I also believe that transgender people should have the same (or analogous) rights as gay people under law, and have advocated as much in conservative publications. Ultimately, I do acknowledge that biological sex is real and determined in part by chromosomes, but I also think adults should live however they want. And if that means living as the opposite sex and transitioning, more power to them.
But I won’t ever cave in to progressive gaslighting by pretending there are no real differences between biological males and females—or, more specifically, that these differences don’t manifest themselves in women’s sports. I’ve also expressed deep discomfort with the idea of pre-adolescent children being fast-tracked into irreversible therapies and surgeries before they’re old enough to truly understand complex concepts such as sex, gender and sexuality.
That’s it. That’s the extent of my wicked “anti-trans” views that supposedly make me unworthy of acceptance in the gay community.
It’s important to note that I wasn’t officially kicked out of the club. I chalk this up in part to the fact that many of the club leaders are older gay men.
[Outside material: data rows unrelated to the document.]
-- ==== Sys2Proof/Machine/Dispatch.lean ====
section
/-! DEFINITION. exec: the meaning of each row of the opcode table, one arm per constructor of Instr. -/

namespace Sys2Proof.Machine

def exec (i : Instr) (s : State) : Host.Outcome State Fault Refusal :=
  match i with
  -- b_select
  | .bMdr => Sys2Proof.Machine.execBMdr s
  | .bPc => Sys2Proof.Machine.execBPc s
  | .bMbr => Sys2Proof.Machine.execBMbr s
  | .bMbru => Sys2Proof.Machine.execBMbru s
  | .bSp => Sys2Proof.Machine.execBSp s
  | .bLv => Sys2Proof.Machine.execBLv s
  | .bCpp => Sys2Proof.Machine.execBCpp s
  | .bTos => Sys2Proof.Machine.execBTos s
  | .bOpc => Sys2Proof.Machine.execBOpc s
  | .b9 => Sys2Proof.Machine.execB9 s
  | .b10 => Sys2Proof.Machine.execB10 s
  | .b11 => Sys2Proof.Machine.execB11 s
  | .b12 => Sys2Proof.Machine.execB12 s
  | .b13 => Sys2Proof.Machine.execB13 s
  | .b14 => Sys2Proof.Machine.execB14 s
  | .b15 => Sys2Proof.Machine.execB15 s
  -- alu_op
  | .aluZero => Sys2Proof.Machine.execAluZero s
  | .aluOne => Sys2Proof.Machine.execAluOne s
  | .aluMinusOne => Sys2Proof.Machine.execAluMinusOne s
  | .aluAnd => Sys2Proof.Machine.execAluAnd s
  | .aluB => Sys2Proof.Machine.execAluB s
  | .aluH => Sys2Proof.Machine.execAluH s
  | .aluNotH => Sys2Proof.Machine.execAluNotH s
  | .aluOr => Sys2Proof.Machine.execAluOr s
  | .aluNotB => Sys2Proof.Machine.execAluNotB s
  | .aluBInc => Sys2Proof.Machine.execAluBInc s
  | .aluBDec => Sys2Proof.Machine.execAluBDec s
  | .aluHInc => Sys2Proof.Machine.execAluHInc s
  | .aluNegH => Sys2Proof.Machine.execAluNegH s
  | .aluAdd => Sys2Proof.Machine.execAluAdd s
  | .aluAddInc => Sys2Proof.Machine.execAluAddInc s
  | .aluSub => Sys2Proof.Machine.execAluSub s
  | .alu0 => Sys2Proof.Machine.execAlu0 s
  | .alu1 => Sys2Proof.Machine.execAlu1 s
  | .alu2 => Sys2Proof.Machine.execAlu2 s
  | .alu3 => Sys2Proof.Machine.execAlu3 s
  | .alu4 => Sys2Proof.Machine.execAlu4 s
  | .alu5 => Sys2Proof.Machine.execAlu5 s
  | .alu6 => Sys2Proof.Machine.execAlu6 s
  | .alu7 => Sys2Proof.Machine.execAlu7 s
  | .alu8 => Sys2Proof.Machine.execAlu8 s
  | .alu9 => Sys2Proof.Machine.execAlu9 s
  | .alu10 => Sys2Proof.Machine.execAlu10 s
  | .alu11 => Sys2Proof.Machine.execAlu11 s
  | .alu13 => Sys2Proof.Machine.execAlu13 s
  | .alu14 => Sys2Proof.Machine.execAlu14 s
  | .alu15 => Sys2Proof.Machine.execAlu15 s
  | .alu19 => Sys2Proof.Machine.execAlu19 s
  | .alu21 => Sys2Proof.Machine.execAlu21 s
  | .alu22 => Sys2Proof.Machine.execAlu22 s
  | .alu23 => Sys2Proof.Machine.execAlu23 s
  | .alu25 => Sys2Proof.Machine.execAlu25 s
  | .alu27 => Sys2Proof.Machine.execAlu27 s
  | .alu29 => Sys2Proof.Machine.execAlu29 s
  | .alu30 => Sys2Proof.Machine.execAlu30 s
  | .alu31 => Sys2Proof.Machine.execAlu31 s
  | .alu32 => Sys2Proof.Machine.execAlu32 s
  | .alu33 => Sys2Proof.Machine.execAlu33 s
  | .alu34 => Sys2Proof.Machine.execAlu34 s
  | .alu35 => Sys2Proof.Machine.execAlu35 s
  | .alu36 => Sys2Proof.Machine.execAlu36 s
  | .alu37 => Sys2Proof.Machine.execAlu37 s
  | .alu38 => Sys2Proof.Machine.execAlu38 s
  | .alu39 => Sys2Proof.Machine.execAlu39 s
  | .alu40 => Sys2Proof.Machine.execAlu40 s
  | .alu41 => Sys2Proof.Machine.execAlu41 s
  | .alu42 => Sys2Proof.Machine.execAlu42 s
  | .alu43 => Sys2Proof.Machine.execAlu43 s
  | .alu45 => Sys2Proof.Machine.execAlu45 s
  | .alu46 => Sys2Proof.Machine.execAlu46 s
  | .alu47 => Sys2Proof.Machine.execAlu47 s
  | .alu48 => Sys2Proof.Machine.execAlu48 s
  | .alu49 => Sys2Proof.Machine.execAlu49 s
  | .alu50 => Sys2Proof.Machine.execAlu50 s
  | .alu51 => Sys2Proof.Machine.execAlu51 s
  | .alu52 => Sys2Proof.Machine.execAlu52 s
  | .alu55 => Sys2Proof.Machine.execAlu55 s
  | .alu56 => Sys2Proof.Machine.execAlu56 s
  | .alu58 => Sys2Proof.Machine.execAlu58 s
  | .alu62 => Sys2Proof.Machine.execAlu62 s
  -- shift
  | .shNone => Sys2Proof.Machine.execShNone s
  | .shSll8 => Sys2Proof.Machine.execShSll8 s
  | .shSrl1 => Sys2Proof.Machine.execShSrl1 s
  | .sh3 => Sys2Proof.Machine.execSh3 s
  -- c_dest
  | .cMar => Sys2Proof.Machine.execCMar s
  | .cMdr => Sys2Proof.Machine.execCMdr s
  | .cPc => Sys2Proof.Machine.execCPc s
  | .cSp => Sys2Proof.Machine.execCSp s
  | .cLv => Sys2Proof.Machine.execCLv s
  | .cCpp => Sys2Proof.Machine.execCCpp s
  | .cTos => Sys2Proof.Machine.execCTos s
  | .cOpc => Sys2Proof.Machine.execCOpc s
  | .cH => Sys2Proof.Machine.execCH s
  | .cNone => Sys2Proof.Machine.execCNone s
  -- mem_ops
  | .memFetch => Sys2Proof.Machine.execMemFetch s
  | .memRd => Sys2Proof.Machine.execMemRd s
  | .memWr => Sys2Proof.Machine.execMemWr s
  | .memNone => Sys2Proof.Machine.execMemNone s
  -- jump
  | .jamN => Sys2Proof.Machine.execJamN s
  | .jamZ => Sys2Proof.Machine.execJamZ s
  | .jamMpc => Sys2Proof.Machine.execJamMpc s
  | .jamNone => Sys2Proof.Machine.execJamNone s
  -- next_addr
  | .nextAddr addr => Sys2Proof.Machine.execNextAddr addr s

end Sys2Proof.Machine
end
Though they might not be as vocal on social media, they have their own views on such matters, and sometimes are skeptical of the dogmas that now dominate young progressive activists within D.C.’s gay community. I believe there was also some appreciation of the fact that expelling me for ideological reasons could invite a legal challenge (though I didn’t threaten any). Moreover, my critics knew they didn’t have to actually expel me: All they needed to do was make club life sufficiently unpleasant and humiliating such that I would simply leave on my own. And that’s what happened.
At the end of the day, this isn’t a big deal for me. I can find another team to join. (Ironically, as a gay man, I’m now far more likely to find acceptance among boring, straight, suburbanite soccer players than among the rainbow ideologues at Media Matters.) And, like many adults who’ve moved on from their teenage dramas, I no longer depend on the validation of this or that clique for my self-confidence.
But this little fishbowl fiasco is emblematic of previously disadvantaged, left-leaning communities that now kick people around in the same way they themselves were once treated. The fact that I can no longer play soccer with people who might disagree with me politically is just another sad reminder that “inclusivity” advocates now have become a leading source of division and intolerance—even when it comes to enjoying the simple pleasure of sport.